Out of the data below, copy every line with the string "setActivity".
+++ MATERIAL FOR THIS EXERCISE +++
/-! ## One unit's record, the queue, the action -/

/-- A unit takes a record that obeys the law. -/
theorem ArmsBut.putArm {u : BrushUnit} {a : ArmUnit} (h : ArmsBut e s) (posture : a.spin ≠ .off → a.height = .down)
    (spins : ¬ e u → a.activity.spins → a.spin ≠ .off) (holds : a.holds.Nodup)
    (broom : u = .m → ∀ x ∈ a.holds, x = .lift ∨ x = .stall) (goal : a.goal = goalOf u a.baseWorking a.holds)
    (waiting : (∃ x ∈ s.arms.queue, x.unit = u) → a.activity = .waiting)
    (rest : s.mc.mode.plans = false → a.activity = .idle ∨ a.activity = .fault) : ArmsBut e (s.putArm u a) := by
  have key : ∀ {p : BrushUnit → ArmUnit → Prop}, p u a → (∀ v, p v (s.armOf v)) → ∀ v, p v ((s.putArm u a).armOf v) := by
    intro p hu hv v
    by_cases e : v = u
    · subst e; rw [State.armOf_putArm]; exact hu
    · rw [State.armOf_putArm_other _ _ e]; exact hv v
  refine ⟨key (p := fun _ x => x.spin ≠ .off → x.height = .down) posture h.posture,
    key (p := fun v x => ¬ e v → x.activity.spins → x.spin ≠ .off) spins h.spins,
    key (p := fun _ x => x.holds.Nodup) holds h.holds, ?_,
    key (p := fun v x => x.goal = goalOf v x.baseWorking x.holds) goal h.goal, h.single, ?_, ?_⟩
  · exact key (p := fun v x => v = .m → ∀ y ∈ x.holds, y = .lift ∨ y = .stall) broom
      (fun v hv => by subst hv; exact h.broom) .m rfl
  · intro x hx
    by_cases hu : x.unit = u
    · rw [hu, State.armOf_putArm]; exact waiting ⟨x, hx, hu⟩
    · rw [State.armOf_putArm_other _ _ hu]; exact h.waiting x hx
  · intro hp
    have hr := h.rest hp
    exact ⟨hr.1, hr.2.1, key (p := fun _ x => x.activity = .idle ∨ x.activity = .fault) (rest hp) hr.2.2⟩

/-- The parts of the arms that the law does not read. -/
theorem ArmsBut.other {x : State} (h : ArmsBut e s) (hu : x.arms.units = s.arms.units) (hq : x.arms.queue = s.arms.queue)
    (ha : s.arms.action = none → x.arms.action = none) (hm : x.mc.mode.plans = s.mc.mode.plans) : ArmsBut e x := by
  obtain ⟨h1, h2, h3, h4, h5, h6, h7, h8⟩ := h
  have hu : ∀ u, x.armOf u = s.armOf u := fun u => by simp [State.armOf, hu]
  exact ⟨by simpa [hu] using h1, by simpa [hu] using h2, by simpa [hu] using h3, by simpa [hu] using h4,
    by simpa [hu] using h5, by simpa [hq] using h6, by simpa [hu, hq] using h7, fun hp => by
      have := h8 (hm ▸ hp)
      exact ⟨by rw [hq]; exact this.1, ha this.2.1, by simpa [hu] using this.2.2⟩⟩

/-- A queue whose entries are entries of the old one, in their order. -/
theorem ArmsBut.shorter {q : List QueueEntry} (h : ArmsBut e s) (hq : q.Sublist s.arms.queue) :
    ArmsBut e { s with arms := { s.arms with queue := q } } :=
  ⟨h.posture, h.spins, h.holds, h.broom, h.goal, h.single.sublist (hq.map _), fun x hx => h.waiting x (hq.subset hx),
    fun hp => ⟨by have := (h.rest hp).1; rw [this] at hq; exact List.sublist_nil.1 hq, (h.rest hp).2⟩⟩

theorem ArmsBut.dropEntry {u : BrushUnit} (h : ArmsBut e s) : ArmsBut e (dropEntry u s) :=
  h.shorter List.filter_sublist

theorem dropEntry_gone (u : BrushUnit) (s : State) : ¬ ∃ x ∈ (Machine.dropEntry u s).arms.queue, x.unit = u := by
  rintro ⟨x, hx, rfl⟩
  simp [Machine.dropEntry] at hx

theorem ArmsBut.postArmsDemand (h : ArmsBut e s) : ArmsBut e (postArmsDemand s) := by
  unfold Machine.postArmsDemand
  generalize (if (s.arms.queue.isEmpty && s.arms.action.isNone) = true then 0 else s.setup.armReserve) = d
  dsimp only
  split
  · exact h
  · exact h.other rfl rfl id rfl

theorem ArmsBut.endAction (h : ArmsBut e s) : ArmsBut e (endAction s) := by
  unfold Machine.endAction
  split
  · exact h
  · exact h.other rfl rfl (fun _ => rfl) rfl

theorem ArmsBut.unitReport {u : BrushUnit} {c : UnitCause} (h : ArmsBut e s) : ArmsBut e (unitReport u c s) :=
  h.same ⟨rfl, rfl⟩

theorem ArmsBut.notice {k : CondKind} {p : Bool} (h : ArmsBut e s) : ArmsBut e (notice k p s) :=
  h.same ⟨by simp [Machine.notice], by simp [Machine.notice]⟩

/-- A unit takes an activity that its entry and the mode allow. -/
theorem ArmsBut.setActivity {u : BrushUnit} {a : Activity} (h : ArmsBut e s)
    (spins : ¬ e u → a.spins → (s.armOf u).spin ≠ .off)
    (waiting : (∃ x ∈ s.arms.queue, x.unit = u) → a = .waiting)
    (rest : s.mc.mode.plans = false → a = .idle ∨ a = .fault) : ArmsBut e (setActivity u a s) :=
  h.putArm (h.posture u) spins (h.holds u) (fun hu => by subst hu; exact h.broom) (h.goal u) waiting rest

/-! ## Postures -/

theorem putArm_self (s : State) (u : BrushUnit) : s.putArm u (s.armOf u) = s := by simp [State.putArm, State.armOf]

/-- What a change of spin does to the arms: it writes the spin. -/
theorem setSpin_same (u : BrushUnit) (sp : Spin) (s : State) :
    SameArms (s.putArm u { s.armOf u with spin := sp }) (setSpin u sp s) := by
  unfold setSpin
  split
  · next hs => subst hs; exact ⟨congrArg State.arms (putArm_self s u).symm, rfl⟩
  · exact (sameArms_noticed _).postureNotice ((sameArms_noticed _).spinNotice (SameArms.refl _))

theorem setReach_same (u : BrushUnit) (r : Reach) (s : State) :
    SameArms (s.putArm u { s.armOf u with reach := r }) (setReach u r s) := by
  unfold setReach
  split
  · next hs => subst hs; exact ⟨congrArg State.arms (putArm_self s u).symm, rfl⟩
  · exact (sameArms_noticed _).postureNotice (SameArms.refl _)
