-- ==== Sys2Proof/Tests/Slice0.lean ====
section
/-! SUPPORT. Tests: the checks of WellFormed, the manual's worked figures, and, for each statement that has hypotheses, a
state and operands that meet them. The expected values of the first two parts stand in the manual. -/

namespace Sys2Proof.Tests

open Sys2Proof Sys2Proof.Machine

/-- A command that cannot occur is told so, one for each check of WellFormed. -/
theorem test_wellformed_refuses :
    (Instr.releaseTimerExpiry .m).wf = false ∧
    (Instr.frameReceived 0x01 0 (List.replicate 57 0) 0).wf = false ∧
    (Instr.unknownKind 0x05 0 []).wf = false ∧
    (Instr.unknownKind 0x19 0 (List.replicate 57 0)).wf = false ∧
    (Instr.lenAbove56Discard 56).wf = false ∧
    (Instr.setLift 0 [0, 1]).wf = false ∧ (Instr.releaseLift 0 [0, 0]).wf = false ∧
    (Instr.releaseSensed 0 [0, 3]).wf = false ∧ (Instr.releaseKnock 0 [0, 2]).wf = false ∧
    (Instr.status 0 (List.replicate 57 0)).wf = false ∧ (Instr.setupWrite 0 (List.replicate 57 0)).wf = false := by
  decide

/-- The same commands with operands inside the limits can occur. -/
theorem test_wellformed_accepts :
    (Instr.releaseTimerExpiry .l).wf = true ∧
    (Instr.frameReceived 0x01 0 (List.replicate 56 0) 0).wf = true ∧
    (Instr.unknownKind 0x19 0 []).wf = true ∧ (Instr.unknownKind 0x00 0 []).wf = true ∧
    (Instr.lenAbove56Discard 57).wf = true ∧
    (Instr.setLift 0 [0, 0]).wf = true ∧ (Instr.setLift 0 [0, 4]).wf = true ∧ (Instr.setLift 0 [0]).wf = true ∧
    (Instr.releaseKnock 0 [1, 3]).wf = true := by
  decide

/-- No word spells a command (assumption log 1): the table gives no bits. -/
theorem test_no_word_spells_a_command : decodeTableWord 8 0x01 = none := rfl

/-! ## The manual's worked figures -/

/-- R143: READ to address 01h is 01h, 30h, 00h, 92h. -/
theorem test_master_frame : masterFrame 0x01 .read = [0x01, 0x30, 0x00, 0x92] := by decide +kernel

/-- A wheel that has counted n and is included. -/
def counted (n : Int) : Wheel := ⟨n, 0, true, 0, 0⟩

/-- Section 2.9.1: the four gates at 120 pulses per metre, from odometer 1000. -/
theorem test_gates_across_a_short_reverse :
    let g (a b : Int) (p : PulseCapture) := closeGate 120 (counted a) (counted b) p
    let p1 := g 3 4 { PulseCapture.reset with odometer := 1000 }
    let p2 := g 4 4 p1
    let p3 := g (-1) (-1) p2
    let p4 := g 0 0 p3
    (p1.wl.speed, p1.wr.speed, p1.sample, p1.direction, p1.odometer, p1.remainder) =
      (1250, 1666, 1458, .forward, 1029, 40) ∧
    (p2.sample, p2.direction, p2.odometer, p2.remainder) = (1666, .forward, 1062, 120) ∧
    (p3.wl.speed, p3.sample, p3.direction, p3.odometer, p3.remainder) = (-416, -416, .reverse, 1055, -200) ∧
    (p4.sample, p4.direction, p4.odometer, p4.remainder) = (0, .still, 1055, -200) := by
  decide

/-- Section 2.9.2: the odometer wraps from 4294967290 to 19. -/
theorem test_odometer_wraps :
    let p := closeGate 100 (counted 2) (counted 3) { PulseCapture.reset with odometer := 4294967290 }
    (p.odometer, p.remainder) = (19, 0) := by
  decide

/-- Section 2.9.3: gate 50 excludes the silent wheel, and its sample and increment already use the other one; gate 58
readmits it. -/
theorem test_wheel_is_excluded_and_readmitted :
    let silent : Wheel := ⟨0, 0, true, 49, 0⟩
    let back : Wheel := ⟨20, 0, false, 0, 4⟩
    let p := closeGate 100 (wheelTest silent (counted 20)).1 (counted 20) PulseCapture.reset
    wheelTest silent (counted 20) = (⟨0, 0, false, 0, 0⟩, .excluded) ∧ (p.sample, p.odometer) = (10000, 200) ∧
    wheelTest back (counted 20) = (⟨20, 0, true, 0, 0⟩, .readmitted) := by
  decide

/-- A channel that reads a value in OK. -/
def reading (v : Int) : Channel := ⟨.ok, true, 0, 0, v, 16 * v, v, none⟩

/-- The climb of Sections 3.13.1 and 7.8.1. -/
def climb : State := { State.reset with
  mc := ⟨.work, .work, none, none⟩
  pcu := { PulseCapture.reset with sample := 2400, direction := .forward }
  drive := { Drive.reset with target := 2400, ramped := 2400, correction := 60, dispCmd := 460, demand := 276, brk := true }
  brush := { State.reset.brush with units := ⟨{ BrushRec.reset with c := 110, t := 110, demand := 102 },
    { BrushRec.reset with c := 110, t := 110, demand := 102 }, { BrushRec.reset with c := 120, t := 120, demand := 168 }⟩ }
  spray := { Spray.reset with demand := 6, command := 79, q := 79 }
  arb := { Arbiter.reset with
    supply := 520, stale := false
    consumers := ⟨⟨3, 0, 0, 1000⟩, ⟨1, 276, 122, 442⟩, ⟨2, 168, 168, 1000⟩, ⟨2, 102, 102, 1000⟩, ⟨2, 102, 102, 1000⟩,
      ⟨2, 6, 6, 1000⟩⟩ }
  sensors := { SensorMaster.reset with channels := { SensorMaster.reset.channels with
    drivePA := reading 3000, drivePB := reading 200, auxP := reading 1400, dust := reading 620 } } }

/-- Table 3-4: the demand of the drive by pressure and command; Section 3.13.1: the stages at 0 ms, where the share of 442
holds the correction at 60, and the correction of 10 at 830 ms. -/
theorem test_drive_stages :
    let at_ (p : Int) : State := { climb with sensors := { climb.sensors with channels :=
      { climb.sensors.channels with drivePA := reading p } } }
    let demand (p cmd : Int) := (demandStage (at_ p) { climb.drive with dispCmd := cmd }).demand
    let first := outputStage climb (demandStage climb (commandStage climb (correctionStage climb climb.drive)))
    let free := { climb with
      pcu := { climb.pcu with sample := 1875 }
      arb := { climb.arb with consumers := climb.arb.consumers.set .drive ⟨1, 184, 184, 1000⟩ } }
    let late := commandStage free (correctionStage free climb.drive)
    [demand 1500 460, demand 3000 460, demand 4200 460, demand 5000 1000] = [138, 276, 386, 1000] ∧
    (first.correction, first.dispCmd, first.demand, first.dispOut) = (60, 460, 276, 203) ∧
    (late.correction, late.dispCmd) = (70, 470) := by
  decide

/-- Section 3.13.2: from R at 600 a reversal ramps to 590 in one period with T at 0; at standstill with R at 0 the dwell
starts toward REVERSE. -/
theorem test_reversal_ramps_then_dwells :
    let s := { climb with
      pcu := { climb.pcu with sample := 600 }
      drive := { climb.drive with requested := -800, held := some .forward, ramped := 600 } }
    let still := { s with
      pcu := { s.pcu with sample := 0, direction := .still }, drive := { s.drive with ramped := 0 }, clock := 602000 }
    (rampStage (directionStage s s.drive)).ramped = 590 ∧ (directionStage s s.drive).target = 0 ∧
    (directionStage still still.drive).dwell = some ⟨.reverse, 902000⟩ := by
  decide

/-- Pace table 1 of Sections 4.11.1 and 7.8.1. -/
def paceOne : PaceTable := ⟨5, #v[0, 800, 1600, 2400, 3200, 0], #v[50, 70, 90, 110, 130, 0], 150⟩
+++
### EXERCISE OUTPUT
theorem ArmsBut.setActivity {u : BrushUnit} {a : Activity} (h : ArmsBut e s)
    (rest : s.mc.mode.plans = false → a = .idle ∨ a = .fault) : ArmsBut e (setActivity u a s) :=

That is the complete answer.